Data provided:
......
-- ==== Sys2Proof/Laws/KeepsF.lean ====
section
/-!
SUPPORT. The laws of Digest, Measure, Frame, Access, Ports, HostRows, PortRows: each definition that answers a state keeps what Keeps says.
-/
namespace Sys2Proof.Machine

theorem State.sweepStart_keeps {org s : State} (h : Keeps org s) :
    Keeps org (State.sweepStart s) := by
  delta State.sweepStart
  repeat' first
    | with_reducible assumption
    | with_reducible apply State.setN_keeps
    | (extract_lets +onlyGivenNames letX; have letT : True := (by clear_value letX; guard_hyp letX : State; trivial); clear letT; refine Keeps.cut (r := org) (v := letX) ?_ (fun letH => ?_); (focus subst letX); rotate_left; clear_value letX; revert letX; intro _ _)
    | (extract_lets +onlyGivenNames letX; clear_value letX; revert letX; intro _)
    | with_reducible refine Keeps.ite ?_ ?_
    | with_reducible refine Keeps.iteP ?_ ?_
    | with_reducible refine forBelow_keeps ?_ (fun _ _ _ => ?_)

theorem State.diePublish_keeps {org s : State} (d applied expected : Nat) (kind : Kind) (h : Keeps org s) :
    Keeps org (State.diePublish s d applied expected kind) := by
  delta State.diePublish
  repeat' first
    | with_reducible assumption
    | with_reducible apply State.setN_keeps
    | with_reducible apply State.raise_keeps
    | (extract_lets +onlyGivenNames letX; have letT : True := (by clear_value letX; guard_hyp letX : State; trivial); clear letT; refine Keeps.cut (r := org) (v := letX) ?_ (fun letH => ?_); (focus subst letX); rotate_left; clear_value letX; revert letX; intro _ _)
    | with_reducible refine Keeps.ite ?_ ?_
    | with_reducible refine Keeps.iteP ?_ ?_

theorem State.sweepEnd_keeps {org s : State} (upsets : List Nat) (h : Keeps org s) :
    Keeps org (State.sweepEnd s upsets) := by
  delta State.sweepEnd
  repeat' first
    | with_reducible assumption
    | with_reducible apply State.setN_keeps
    | with_reducible apply State.wrapCount_keeps
    | with_reducible apply State.diePublish_keeps
    | with_reducible apply State.count_keeps
    | (extract_lets +onlyGivenNames letX; have letT : True := (by clear_value letX; guard_hyp letX : State; trivial); clear letT; refine Keeps.cut (r := org) (v := letX) ?_ (fun letH => ?_); (focus subst letX); rotate_left; clear_value letX; revert letX; intro _ _)
    | (extract_lets +onlyGivenNames letX; clear_value letX; revert letX; intro _)
    | with_reducible refine Keeps.ite ?_ ?_
    | with_reducible refine Keeps.iteP ?_ ?_
    | with_reducible refine forBelow_keeps ?_ (fun _ _ _ => ?_)

theorem State.dieRecheck_keeps {org s : State} (d upset : Nat) (h : Keeps org s) :
    Keeps org (State.dieRecheck s d upset) := by
  delta State.dieRecheck
  repeat' first
    | with_reducible assumption
    | with_reducible apply State.setN_keeps
    | with_reducible apply State.diePublish_keeps
    | with_reducible refine Keeps.ite ?_ ?_

theorem execAuditSweepStart_runs {org s : State} (h : Keeps org s) :
    Runs org (execAuditSweepStart s) := by
  delta execAuditSweepStart
  repeat' first
    | with_reducible assumption
    | with_reducible refine Runs.next ?_
    | with_reducible apply State.sweepStart_keeps
    | with_reducible refine Runs.ite ?_ ?_

theorem execAuditSweepEnd_runs {org s : State} (upsets : List Nat) (h : Keeps org s) :
    Runs org (execAuditSweepEnd upsets s) := by
  delta execAuditSweepEnd
  repeat' first
    | with_reducible assumption
    | with_reducible refine Runs.next ?_
    | with_reducible apply State.sweepEnd_keeps
    | with_reducible refine Runs.ite ?_ ?_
......
Task to carry out: Make an exact copy of the listing shown above.

Answer box:
-- ==== Sys2Proof/Laws/KeepsF.lean ====
section
/-!
SUPPORT. The laws of Digest, Measure, Frame, Access, Ports, HostRows, PortRows: each definition that answers a state keeps what Keeps says.
-/
namespace Sys2Proof.Machine

theorem State.sweepStart_keeps {org s : State} (h : Keeps org s) :
    Keeps org (State.sweepStart s) := by
  delta State.sweepStart
  repeat' first
    | with_reducible assumption
    | with_reducible apply State.setN_keeps
    | (extract_lets +onlyGivenNames letX; have letT : True := (by clear_value letX; guard_hyp letX : State; trivial); clear letT; refine Keeps.cut (r := org) (v := letX) ?_ (fun letH => ?_); (focus subst letX); rotate_left; clear_value letX; revert letX; intro _ _)
    | (extract_lets +onlyGivenNames letX; clear_value letX; revert letX; intro _)
    | with_reducible refine Keeps.ite ?_ ?_
    | with_reducible refine Keeps.iteP ?_ ?_
    | with_reducible refine forBelow_keeps ?_ (fun _ _ _ => ?_)

theorem State.diePublish_keeps {org s : State} (d applied expected : Nat) (kind : Kind) (h : Keeps org s) :
    Keeps org (State.diePublish s d applied expected kind) := by
  delta State.diePublish
  repeat' first
    | with_reducible assumption
    | with_reducible apply State.setN_keeps
    | with_reducible apply State.raise_keeps
    | (extract_lets +onlyGivenNames letX; have letT : True := (by clear_value letX; guard_hyp letX : State; trivial); clear letT; refine Keeps.cut (r := org) (v := letX) ?_ (fun letH => ?_); (focus subst letX); rotate_left; clear_value letX; revert letX; intro _ _)
    | with_reducible refine Keeps.ite ?_ ?_
    | with_reducible refine Keeps.iteP ?_ ?_

theorem State.sweepEnd_keeps {org s : State} (upsets : List Nat) (h : Keeps org s) :
    Keeps org (State.sweepEnd s upsets) := by
  delta State.sweepEnd
  repeat' first
    | with_reducible assumption
    | with_reducible apply State.setN_keeps
    | with_reducible apply State.wrapCount_keeps
    | with_reducible apply State.diePublish_keeps
    | with_reducible apply State.count_keeps
    | (extract_lets +onlyGivenNames letX; have letT : True := (by clear_value letX; guard_hyp letX : State; trivial); clear letT; refine Keeps.cut (r := org) (v := letX) ?_ (fun letH => ?_); (focus subst letX); rotate_left; clear_value letX; revert letX; intro _ _)
    | (extract_lets +onlyGivenNames letX; clear_value letX; revert letX; intro _)
    | with_reducible refine Keeps.ite ?_ ?_
    | with_reducible refine Keeps.iteP ?_ ?_
    | with_reducible refine forBelow_keeps ?_ (fun _ _ _ => ?_)

theorem State.dieRecheck_keeps {org s : State} (d upset : Nat) (h : Keeps org s) :
    Keeps org (State.dieRecheck s d upset) := by
  delta State.dieRecheck
  repeat' first
    | with_reducible assumption
    | with_reducible apply State.setN_keeps
    | with_reducible apply State.diePublish_keeps
    | with_reducible refine Keeps.ite ?_ ?_

theorem execAuditSweepStart_runs {org s : State} (h : Keeps org s) :
    Runs org (execAuditSweepStart s) := by
  delta execAuditSweepStart
  repeat' first
    | with_reducible assumption
    | with_reducible refine Runs.next ?_
    | with_reducible apply State.sweepStart_keeps
    | with_reducible refine Runs.ite ?_ ?_

theorem execAuditSweepEnd_runs {org s : State} (upsets : List Nat) (h : Keeps org s) :
    Runs org (execAuditSweepEnd upsets s) := by
  delta execAuditSweepEnd
  repeat' first
    | with_reducible assumption
    | with_reducible refine Runs.next ?_
    | with_reducible apply State.sweepEnd_keeps
    | with_reducible refine Runs.ite ?_ ?_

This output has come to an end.